What is Account Reconciliation?

Chargebee
Financial Buzz
Published in
4 min readOct 19, 2022

This post was originally written on the Chargebee blog.

What is Account Reconciliation?

Account reconciliation is an essential part of accounting, and it’s something that everyone in the financial team has to deal with — from the controller to the accountants.

Reconciliation is simple: it’s the process that compares internal financial statements against external statements from a bank or other financial institution, making sure everything is in alignment — and fixing any errors.

It’s a subject we’ve been covering lately — because Chargebee can help solve the reconciliation problem many organizations face. You might be experiencing it, dealing with human error, and checking financial statements (your balance sheet against the bank statement) multiple times. More on that later.

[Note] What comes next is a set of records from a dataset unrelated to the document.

-- ==== Sys2Proof/Laws/State.lean ====
section
/-! SUPPORT. The small lemmas of the state updates, true by rfl: what each field is after each update. -/

namespace Sys2Proof.Machine

variable (s : State)

/-! ## `setStatus` -/

@[simp] theorem setStatus_status (v : Word) : (s.setStatus v).status = v := rfl
@[simp] theorem setStatus_width (v : Word) : (s.setStatus v).width = s.width := rfl
@[simp] theorem setStatus_height (v : Word) : (s.setStatus v).height = s.height := rfl
@[simp] theorem setStatus_paylen (v : Word) : (s.setStatus v).paylen = s.paylen := rfl
@[simp] theorem setStatus_msglen (v : Word) : (s.setStatus v).msglen = s.msglen := rfl
@[simp] theorem setStatus_pwdlen (v : Word) : (s.setStatus v).pwdlen = s.pwdlen := rfl
@[simp] theorem setStatus_cur (v : Word) : (s.setStatus v).cur = s.cur := rfl
@[simp] theorem setStatus_src (v : Word) : (s.setStatus v).src = s.src := rfl
@[simp] theorem setStatus_dst (v : Word) : (s.setStatus v).dst = s.dst := rfl
@[simp] theorem setStatus_pay (v : Word) : (s.setStatus v).pay = s.pay := rfl
@[simp] theorem setStatus_msg (v : Word) : (s.setStatus v).msg = s.msg := rfl
@[simp] theorem setStatus_pwd (v : Word) : (s.setStatus v).pwd = s.pwd := rfl
@[simp] theorem setStatus_resets (v : Word) : (s.setStatus v).resets = s.resets := rfl
@[simp] theorem setStatus_draws (v : Word) : (s.setStatus v).draws = s.draws := rfl
@[simp] theorem setStatus_rngNext (v : Word) : (s.setStatus v).rngNext = s.rngNext := rfl
@[simp] theorem setStatus_hostRead (v : Word) : (s.setStatus v).hostRead = s.hostRead := rfl
@[simp] theorem setStatus_script (v : Word) : (s.setStatus v).script = s.script := rfl

/-! ## `setCur` -/

@[simp] theorem setCur_status (v : Nat) : (s.setCur v).status = s.status := rfl
@[simp] theorem setCur_width (v : Nat) : (s.setCur v).width = s.width := rfl
@[simp] theorem setCur_height (v : Nat) : (s.setCur v).height = s.height := rfl
@[simp] theorem setCur_paylen (v : Nat) : (s.setCur v).paylen = s.paylen := rfl
@[simp] theorem setCur_msglen (v : Nat) : (s.setCur v).msglen = s.msglen := rfl
@[simp] theorem setCur_pwdlen (v : Nat) : (s.setCur v).pwdlen = s.pwdlen := rfl
@[simp] theorem setCur_cur (v : Nat) : (s.setCur v).cur = BitVec.ofNat 32 v := rfl
@[simp] theorem setCur_src (v : Nat) : (s.setCur v).src = s.src := rfl
@[simp] theorem setCur_dst (v : Nat) : (s.setCur v).dst = s.dst := rfl
@[simp] theorem setCur_pay (v : Nat) : (s.setCur v).pay = s.pay := rfl
@[simp] theorem setCur_msg (v : Nat) : (s.setCur v).msg = s.msg := rfl
@[simp] theorem setCur_pwd (v : Nat) : (s.setCur v).pwd = s.pwd := rfl
@[simp] theorem setCur_resets (v : Nat) : (s.setCur v).resets = s.resets := rfl
@[simp] theorem setCur_draws (v : Nat) : (s.setCur v).draws = s.draws := rfl
@[simp] theorem setCur_rngNext (v : Nat) : (s.setCur v).rngNext = s.rngNext := rfl
@[simp] theorem setCur_hostRead (v : Nat) : (s.setCur v).hostRead = s.hostRead := rfl
@[simp] theorem setCur_script (v : Nat) : (s.setCur v).script = s.script := rfl

/-! ## `setPaylen` -/

@[simp] theorem setPaylen_status (v : Nat) : (s.setPaylen v).status = s.status := rfl
@[simp] theorem setPaylen_width (v : Nat) : (s.setPaylen v).width = s.width := rfl
@[simp] theorem setPaylen_height (v : Nat) : (s.setPaylen v).height = s.height := rfl
@[simp] theorem setPaylen_paylen (v : Nat) : (s.setPaylen v).paylen = BitVec.ofNat 32 v := rfl
@[simp] theorem setPaylen_msglen (v : Nat) : (s.setPaylen v).msglen = s.msglen := rfl
@[simp] theorem setPaylen_pwdlen (v : Nat) : (s.setPaylen v).pwdlen = s.pwdlen := rfl
@[simp] theorem setPaylen_cur (v : Nat) : (s.setPaylen v).cur = s.cur := rfl
@[simp] theorem setPaylen_src (v : Nat) : (s.setPaylen v).src = s.src := rfl
@[simp] theorem setPaylen_dst (v : Nat) : (s.setPaylen v).dst = s.dst := rfl
@[simp] theorem setPaylen_pay (v : Nat) : (s.setPaylen v).pay = s.pay := rfl
@[simp] theorem setPaylen_msg (v : Nat) : (s.setPaylen v).msg = s.msg := rfl
@[simp] theorem setPaylen_pwd (v : Nat) : (s.setPaylen v).pwd = s.pwd := rfl
@[simp] theorem setPaylen_resets (v : Nat) : (s.setPaylen v).resets = s.resets := rfl
@[simp] theorem setPaylen_draws (v : Nat) : (s.setPaylen v).draws = s.draws := rfl
@[simp] theorem setPaylen_rngNext (v : Nat) : (s.setPaylen v).rngNext = s.rngNext := rfl
@[simp] theorem setPaylen_hostRead (v : Nat) : (s.setPaylen v).hostRead = s.hostRead := rfl
@[simp] theorem setPaylen_script (v : Nat) : (s.setPaylen v).script = s.script := rfl

/-! ## `setMsglen` -/

@[simp] theorem setMsglen_status (v : Nat) : (s.setMsglen v).status = s.status := rfl
@[simp] theorem setMsglen_width (v : Nat) : (s.setMsglen v).width = s.width := rfl
@[simp] theorem setMsglen_height (v : Nat) : (s.setMsglen v).height = s.height := rfl
@[simp] theorem setMsglen_paylen (v : Nat) : (s.setMsglen v).paylen = s.paylen := rfl
@[simp] theorem setMsglen_msglen (v : Nat) : (s.setMsglen v).msglen = BitVec.ofNat 32 v := rfl
@[simp] theorem setMsglen_pwdlen (v : Nat) : (s.setMsglen v).pwdlen = s.pwdlen := rfl
@[simp] theorem setMsglen_cur (v : Nat) : (s.setMsglen v).cur = s.cur := rfl
@[simp] theorem setMsglen_src (v : Nat) : (s.setMsglen v).src = s.src := rfl
@[simp] theorem setMsglen_dst (v : Nat) : (s.setMsglen v).dst = s.dst := rfl
@[simp] theorem setMsglen_pay (v : Nat) : (s.setMsglen v).pay = s.pay := rfl
@[simp] theorem setMsglen_msg (v : Nat) : (s.setMsglen v).msg = s.msg := rfl
@[simp] theorem setMsglen_pwd (v : Nat) : (s.setMsglen v).pwd = s.pwd := rfl
@[simp] theorem setMsglen_resets (v : Nat) : (s.setMsglen v).resets = s.resets := rfl
@[simp] theorem setMsglen_draws (v : Nat) : (s.setMsglen v).draws = s.draws := rfl
@[simp] theorem setMsglen_rngNext (v : Nat) : (s.setMsglen v).rngNext = s.rngNext := rfl
@[simp] theorem setMsglen_hostRead (v : Nat) : (s.setMsglen v).hostRead = s.hostRead := rfl
@[simp] theorem setMsglen_script (v : Nat) : (s.setMsglen v).script = s.script := rfl

/-! ## `rngConsume` -/

@[simp] theorem rngConsume_status : (rngConsume s).status = s.status := rfl
@[simp] theorem rngConsume_width : (rngConsume s).width = s.width := rfl
@[simp] theorem rngConsume_height : (rngConsume s).height = s.height := rfl
@[simp] theorem rngConsume_paylen : (rngConsume s).paylen = s.paylen := rfl
@[simp] theorem rngConsume_msglen : (rngConsume s).msglen = s.msglen := rfl
@[simp] theorem rngConsume_pwdlen : (rngConsume s).pwdlen = s.pwdlen := rfl
@[simp] theorem rngConsume_cur : (rngConsume s).cur = s.cur := rfl
@[simp] theorem rngConsume_src : (rngConsume s).src = s.src := rfl
@[simp] theorem rngConsume_dst : (rngConsume s).dst = s.dst := rfl
@[simp] theorem rngConsume_pay : (rngConsume s).pay = s.pay := rfl
@[simp] theorem rngConsume_msg : (rngConsume s).msg = s.msg := rfl
@[simp] theorem rngConsume_pwd : (rngConsume s).pwd = s.pwd := rfl
@[simp] theorem rngConsume_resets : (rngConsume s).resets = s.resets := rfl
@[simp] theorem rngConsume_draws : (rngConsume s).draws = s.draws + 1 := rfl
@[simp] theorem rngConsume_rngNext : (rngConsume s).rngNext = none := rfl
@[simp] theorem rngConsume_hostRead : (rngConsume s).hostRead = s.hostRead := rfl
@[simp] theorem rngConsume_script : (rngConsume s).script = s.script := rfl

/-! ## `setMem` -/

@[simp] theorem setMem_status (σ : Store) (m : Memory) : (s.setMem σ m).status = s.status := by
  cases σ <;> rfl

@[simp] theorem setMem_width (σ : Store) (m : Memory) : (s.setMem σ m).width = s.width := by
  cases σ <;> rfl

@[simp] theorem setMem_height (σ : Store) (m : Memory) : (s.setMem σ m).height = s.height := by
  cases σ <;> rfl

@[simp] theorem setMem_paylen (σ : Store) (m : Memory) : (s.setMem σ m).paylen = s.paylen := by
  cases σ <;> rfl

@[simp] theorem setMem_msglen (σ : Store) (m : Memory) : (s.setMem σ m).msglen = s.msglen := by
  cases σ <;> rfl

@[simp] theorem setMem_pwdlen (σ : Store) (m : Memory) : (s.setMem σ m).pwdlen = s.pwdlen := by
  cases σ <;> rfl

@[simp] theorem setMem_cur (σ : Store) (m : Memory) : (s.setMem σ m).cur = s.cur := by
  cases σ <;> rfl

@[simp] theorem setMem_resets (σ : Store) (m : Memory) : (s.setMem σ m).resets = s.resets := by
  cases σ <;> rfl

@[simp] theorem setMem_draws (σ : Store) (m : Memory) : (s.setMem σ m).draws = s.draws := by
  cases σ <;> rfl

@[simp] theorem setMem_rngNext (σ : Store) (m : Memory) : (s.setMem σ m).rngNext = s.rngNext := by
  cases σ <;> rfl

@[simp] theorem setMem_hostRead (σ : Store) (m : Memory) : (s.setMem σ m).hostRead = s.hostRead := by
  cases σ <;> rfl

@[simp] theorem setMem_script (σ : Store) (m : Memory) : (s.setMem σ m).script = s.script := by
  cases σ <;> rfl

@[simp] theorem mem_setMem_self (σ : Store) (m : Memory) : (s.setMem σ m).mem σ = m := by
  cases σ <;> rfl

theorem mem_setMem_of_ne {σ τ : Store} (m : Memory) (h : τ ≠ σ) : (s.setMem σ m).mem τ = s.mem τ := by
  cases σ <;> cases τ <;> first | rfl | exact absurd rfl h

/-- A store is replaced by itself. -/
@[simp] theorem setMem_mem (σ : Store) : s.setMem σ (s.mem σ) = s := by
  cases σ <;> rfl

@[simp] theorem mem_setStatus (σ : Store) (v : Word) : (s.setStatus v).mem σ = s.mem σ := by
  cases σ <;> rfl

@[simp] theorem mem_setCur (σ : Store) (v : Nat) : (s.setCur v).mem σ = s.mem σ := by
  cases σ <;> rfl

@[simp] theorem mem_setPaylen (σ : Store) (v : Nat) : (s.setPaylen v).mem σ = s.mem σ := by
  cases σ <;> rfl

@[simp] theorem mem_setMsglen (σ : Store) (v : Nat) : (s.setMsglen v).mem σ = s.mem σ := by
  cases σ <;> rfl

@[simp] theorem mem_rngConsume (σ : Store) : (rngConsume s).mem σ = s.mem σ := by
  cases σ <;> rfl

/-! ## Two updates of one field, and updates that commute -/

@[simp] theorem setStatus_setStatus (v w : Word) : (s.setStatus v).setStatus w = s.setStatus w := rfl

@[simp] theorem setCur_setCur (v w : Nat) : (s.setCur v).setCur w = s.setCur w := rfl

@[simp] theorem setPaylen_setStatus (v : Nat) (w : Word) :
    (s.setStatus w).setPaylen v = (s.setPaylen v).setStatus w := rfl

@[simp] theorem setMsglen_setStatus (v : Nat) (w : Word) :
    (s.setStatus w).setMsglen v = (s.setMsglen v).setStatus w := rfl

@[simp] theorem setCur_setStatus (v : Nat) (w : Word) : (s.setStatus w).setCur v = (s.setCur v).setStatus w := rfl

@[simp] theorem rngConsume_setStatus (w : Word) : rngConsume (s.setStatus w) = (rngConsume s).setStatus w := rfl

@[simp] theorem setMem_setStatus (σ : Store) (m : Memory) (w : Word) :
    (s.setStatus w).setMem σ m = (s.setMem σ m).setStatus w := by
  cases σ <;> rfl

@[simp] theorem setMem_setCur (σ : Store) (m : Memory) (v : Nat) :
    (s.setCur v).setMem σ m = (s.setMem σ m).setCur v := by
  cases σ <;> rfl

end Sys2Proof.Machine
end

Let’s jump in and take a look at all of the details you’ll need to consider when thinking about account reconciliation, including how to manage your time and your team during a potentially arduous process. If you’re interested in cutting back on time and team effort, check out this blog post on automating reconciliation.

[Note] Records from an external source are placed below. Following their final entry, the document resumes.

/-- Settles O24: `EMBED` completes, and with `NONE` exactly when the payload fits. -/
theorem embedSucceedsExactlyWithinCapacity : Obligations.EmbedSucceedsExactlyWithinCapacity := by
  intro s hN
  refine ⟨?_, le_embedCap_iff _ _⟩
  rw [exec_embed_eq hN, le_embedCap_iff, ← embedNext_status_eq_success]
  exact ⟨fun ⟨t, ht, hst⟩ => by cases ht; exact hst, fun hst => ⟨_, rfl, hst⟩⟩

end Sys2Proof.Machine
end

section
/-! PROOFS, family 41_pixel_codec: the image a successful `EMBED` leaves (R161, R162, R164). -/

namespace Sys2Proof.Machine

variable {s t : State}

/-! ## `DST` byte by byte and slot by slot -/

/-- A successful `EMBED` answers `embedNext` of a payload that fits. -/
theorem exec_embed_success (hx : exec .embed s = .next t) (hst : t.status = 0x002) :
    fits s.paylen.toNat (pixelCount s) = true ∧ t = embedNext s := by
  obtain ⟨-, rfl⟩ := exec_next hx
  exact ⟨embedNext_status_eq_success.1 hst, rfl⟩

/-- A slot below `T` lies in the image, when the payload fits. -/
theorem slotAddr_lt_of_fits (hf : fits s.paylen.toNat (pixelCount s) = true) {k : Nat}
    (hk : k < frameBits s.paylen.toNat) : slotAddr k < 4 * pixelCount s := by
  obtain ⟨-, hT⟩ := (fits_iff _ _).1 hf
  rw [frameBits_eq] at hk
  exact (slotAddr_lt_iff _ k).2 (by omega)

section
variable (hf : fits s.paylen.toNat (pixelCount s) = true) {i k : Nat}
include hf

/-- The closed form of R161 inside the image. -/
theorem memRead_embedNext_image (hi : i < 4 * pixelCount s) : memRead (embedNext s) .dst i =
    if i % 4 ≤ 2 ∧ 3 * (i / 4) + i % 4 < frameBits s.paylen.toNat then
      setLsb (memRead s .src i) (bit (frame (payload s)) (3 * (i / 4) + i % 4))
    else memRead s .src i := by
  rw [memRead_embedNext_of_fits s hf]
  simp [hi]

/-- A slot below `T` carries its frame bit over the source's bits 7 to 1. -/
theorem memRead_embedNext_slot (hk : k < frameBits s.paylen.toNat) :
    memRead (embedNext s) .dst (slotAddr k) = setLsb (memRead s .src (slotAddr k)) (bit (frame (payload s)) k) := by
  obtain ⟨hc, hslot⟩ := (slotAddr_eq_iff k _).1 rfl
  rw [memRead_embedNext_image hf (slotAddr_lt_of_fits hf hk), if_pos ⟨hc, hslot.trans_lt hk⟩, hslot]

/-- Every other byte of the image is the source's. -/
theorem memRead_embedNext_of_not_slot (hi : i < 4 * pixelCount s)
    (h : ¬ (i % 4 ≤ 2 ∧ 3 * (i / 4) + i % 4 < frameBits s.paylen.toNat)) :
    memRead (embedNext s) .dst i = memRead s .src i := by
  rw [memRead_embedNext_image hf hi, if_neg h]

/-- A byte of the image that `EMBED` changes is that of a slot below `T`. -/
theorem exists_slot_of_changed (hi : i < 4 * pixelCount s)
    (h : memRead (embedNext s) .dst i ≠ memRead s .src i) : ∃ k < frameBits s.paylen.toNat, slotAddr k = i := by
  obtain ⟨hc, hk⟩ := not_imp_comm.1 (memRead_embedNext_of_not_slot hf hi) h
  exact ⟨_, hk, (slotAddr_eq_iff _ i).2 ⟨hc, rfl⟩⟩

/-- A slot below `T` changes exactly when its bit disagrees with the frame (R164). -/
theorem memRead_embedNext_slot_ne_iff (hk : k < frameBits s.paylen.toNat) :
    memRead (embedNext s) .dst (slotAddr k) ≠ memRead s .src (slotAddr k) ↔
      slotBit s k ≠ bit (frame (payload s)) k := by
  rw [memRead_embedNext_slot hf hk]
  exact not_congr (setLsb_eq_self_iff _ _)

/-- Bits 7 to 1 of every byte of the image are the source's (R164). -/
theorem memRead_embedNext_upper_bits (hi : i < 4 * pixelCount s) :
    (memRead (embedNext s) .dst i).toNat / 2 = (memRead s .src i).toNat / 2 := by
  by_cases h : memRead (embedNext s) .dst i = memRead s .src i
  · rw [h]
  · obtain ⟨k, hk, rfl⟩ := exists_slot_of_changed hf hi h
    obtain ⟨-, hupper, -⟩ := lsbWriteMovesByAtMostOne (memRead s .src (slotAddr k)) (bit (frame (payload s)) k)
    rwa [memRead_embedNext_slot hf hk]

end

/-! ## The obligations -/

/-- Settles O25: a payload that does not fit raises, and else the image is the closed form. -/
theorem embedScattersTheFrame : Obligations.EmbedScattersTheFrame := by
  intro s hN _ N L T B
  have hfits := fits_iff L N
  split
  · next h => rw [exec_embed_eq hN, embedNext_of_not_fits (mt hfits.1 (by omega))]; rfl
  · next h =>
    have hf : fits L N = true := hfits.2 (by omega)
    obtain ⟨d, hd⟩ := embedNext_of_fits s hf
    obtain ⟨-, -, beyond, -⟩ := writesOnly_embedNext s
    have hB : B = frame (payload s) := by rw [frame, length_payload]; rfl
    refine ⟨d, ?_⟩
    intro t
    have ht : embedNext s = t := hd
    refine ⟨(exec_embed_eq hN).trans (congrArg _ ht), toNat_word (frameBits_lt_of_fits hf), ?_, ?_⟩
    · rw [hB, ← ht]
      exact fun i hi => memRead_embedNext_image hf hi
    · rw [← ht]
      exact beyond

/-- Settles O27: alpha bytes, later pixels and later slots are no slots below `T`, and a slot keeps its bits 7 to 1. -/
theorem untouchedPixelsAreCopies : Obligations.UntouchedPixelsAreCopies := by
  intro s t hx hst N T
  obtain ⟨hf, rfl⟩ := exec_embed_success hx hst
  obtain ⟨⟨hw, hh, -⟩, -, -, -⟩ := writesOnly_embedNext s
  refine ⟨fun p hp => ?_, fun i hi hlater => ?_, fun i hi _ hlater => ?_,
    fun i hi => memRead_embedNext_upper_bits hf hi, hw, hh⟩
  · exact memRead_embedNext_of_not_slot hf (by omega) (by omega)
  · exact memRead_embedNext_of_not_slot hf hi (by rw [frameBits_eq]; omega)
  · exact memRead_embedNext_of_not_slot hf hi fun h => absurd h.2 (Nat.not_lt.2 hlater)

/-- Settles O28: `slotAddr` is injective, and a slot below `T` changes exactly when it disagrees with the frame. -/
theorem embedChangesExactlyTheDisagreeingSlots : Obligations.EmbedChangesExactlyTheDisagreeingSlots := by
  intro s t hx hst N T changed disagreeing
  obtain ⟨hf, rfl⟩ := exec_embed_success hx hst
  have himage : changed = disagreeing.image slotAddr := by
    ext i
    simp only [changed, disagreeing, Finset.mem_filter, Finset.mem_image, Finset.mem_range]
    constructor
    · rintro ⟨hi, hne⟩
      obtain ⟨k, hk, rfl⟩ := exists_slot_of_changed hf hi hne
      exact ⟨k, ⟨hk, (memRead_embedNext_slot_ne_iff hf hk).1 hne⟩, rfl⟩
    · rintro ⟨k, ⟨hk, hne⟩, rfl⟩
      exact ⟨slotAddr_lt_of_fits hf hk, (memRead_embedNext_slot_ne_iff hf hk).2 hne⟩
  have hcard : changed.card = disagreeing.card := by
    rw [himage]
    exact Finset.card_image_of_injective _ fun _ _ => slotAddr_inj
  refine ⟨himage, hcard, ?_⟩
  calc changed.card = disagreeing.card := hcard
    _ ≤ (Finset.range T).card := Finset.card_filter_le _ _
    _ = T := Finset.card_range T

/-- Settles O29: the closed form of the scatter loop, read after any number of slot steps. -/
theorem embedIsItsSlotSteps : Obligations.EmbedIsItsSlotSteps := by
  intro s hN hf N T B after
  refine ⟨?_, fun k hk => ?_⟩
  · rw [exec_embed_eq hN, embedNext, if_pos hf]
    rfl
  · have hlt : k < 4294967296 := hk.trans_lt (frameBits_lt_of_fits hf)
    refine ⟨embedSlots_copyImage_cur B hlt, fun j hj => ?_, fun i hi hno => ?_⟩
    · obtain ⟨hc, hslot⟩ := (slotAddr_eq_iff j _).1 rfl
      rw [memRead_embedSlots_copyImage s B hlt, hslot]
      simp [hc, slotAddr_lt_of_fits hf hj]
    · rw [memRead_embedSlots_copyImage s B hlt, if_neg, if_pos ⟨rfl, hi⟩]
      rintro ⟨-, hc, hslot⟩
      exact hno _ hslot ((slotAddr_eq_iff _ i).2 ⟨hc, rfl⟩)

end Sys2Proof.Machine
end

section
/-! PROOFS, family 41_pixel_codec: each outcome of `EXTRACT`, and what it depends on (R165, R276). -/

namespace Sys2Proof.Machine

variable {c : Params} {s s' : State}

/-! ## Each outcome -/

/-- In the reference configuration the image alone can refuse `EXTRACT` (R272). -/
theorem exec_extract_eq (hN : pixelCount s ≤ Config.maxPixels) :
    exec .extract s = .next (extractNext Config.reference s) :=
  exec_of_premise ((extractPremise_eq_none _ s).2 hN)

/-- Settles O31: each branch of R165 decides what the header claims, nothing or `m` bytes. -/
theorem extractGathersThePayload : Obligations.ExtractGathersThePayload := by
  intro s hN N empty
  have hx := exec_extract_eq hN
  have hheader : hdrParse ((List.range 8).map fun i => gatherByte s (8 * i)) =
      Config.reference.hdrParse (gatherHeader s) := rfl
  have hempty (h0 : ¬ 3 * N < 64) (hc : headerClaim Config.reference s = none) : empty 64 :=
    hx.trans (congrArg _ (extractNext_of_claim_none h0 hc))
  rw [hheader]
  split
  · next h0 => exact hx.trans (congrArg _ (extractNext_of_small h0))
  · next h0 =>
    split
    · next hp => exact hempty h0 (headerClaim_of_parse_none hp)
    · next m hp =>
      split_ifs with hm hover
      · exact hempty h0 (headerClaim_of_implausible hp hm)
      · exact hempty h0 (headerClaim_of_overrun_empty hp hover rfl)
      · obtain ⟨k, rfl⟩ := Int.eq_ofNat_of_zero_le (show 0 ≤ m by omega)
        obtain ⟨d, hd, hlen, hcur, hin, hout⟩ := extractNext_returns h0 (headerClaim_of_within hp hm hover)
        refine ⟨d, hx.trans (congrArg _ hd), by exact_mod_cast hlen, by exact_mod_cast hcur, fun j hj => ?_,
          fun j hj => hout j (by exact_mod_cast hj)⟩
        exact hin j (by exact_mod_cast hj)

/-! ## `EXTRACT` reads slot bits alone (R276) -/

/-- A gathered byte is a function of its eight slot bits (R104). -/
theorem gatherByte_congr {k0 : Nat} (h : ∀ t < 8, slotBit s' (k0 + t) = slotBit s (k0 + t)) :
    gatherByte s' k0 = gatherByte s k0 :=
  byte_ext fun t ht => by rw [gatherByte, gatherByte, packByte_getLsbD _ ht, packByte_getLsbD _ ht, h t ht]

/-- The header is a function of the first 64 slot bits. -/
theorem gatherHeader_congr (h : ∀ k < 64, slotBit s' k = slotBit s k) : gatherHeader s' = gatherHeader s :=
  List.map_congr_left fun j hj => gatherByte_congr fun t ht => h _ (by
    have hj : j < 8 := List.mem_range.1 hj
    omega)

What Does Your Month-End Look Like?

The month-end is the craziest time of the month for accountants (unless it’s quarter-end or year-end). You’re working hard to get all of your balance sheets in order, and there is a lot of pressure to get those books turned around as quickly as possible and make sure it’s error-free. However, fast can be a relative term, and depending on your organization and how much more you need to do manually (or without automation), it may take you longer.

But what does month-end look like for your organization? If you find that you’re still slogging through manual processes, you may fall into this category: having a slower-than-average close (11 or more business days).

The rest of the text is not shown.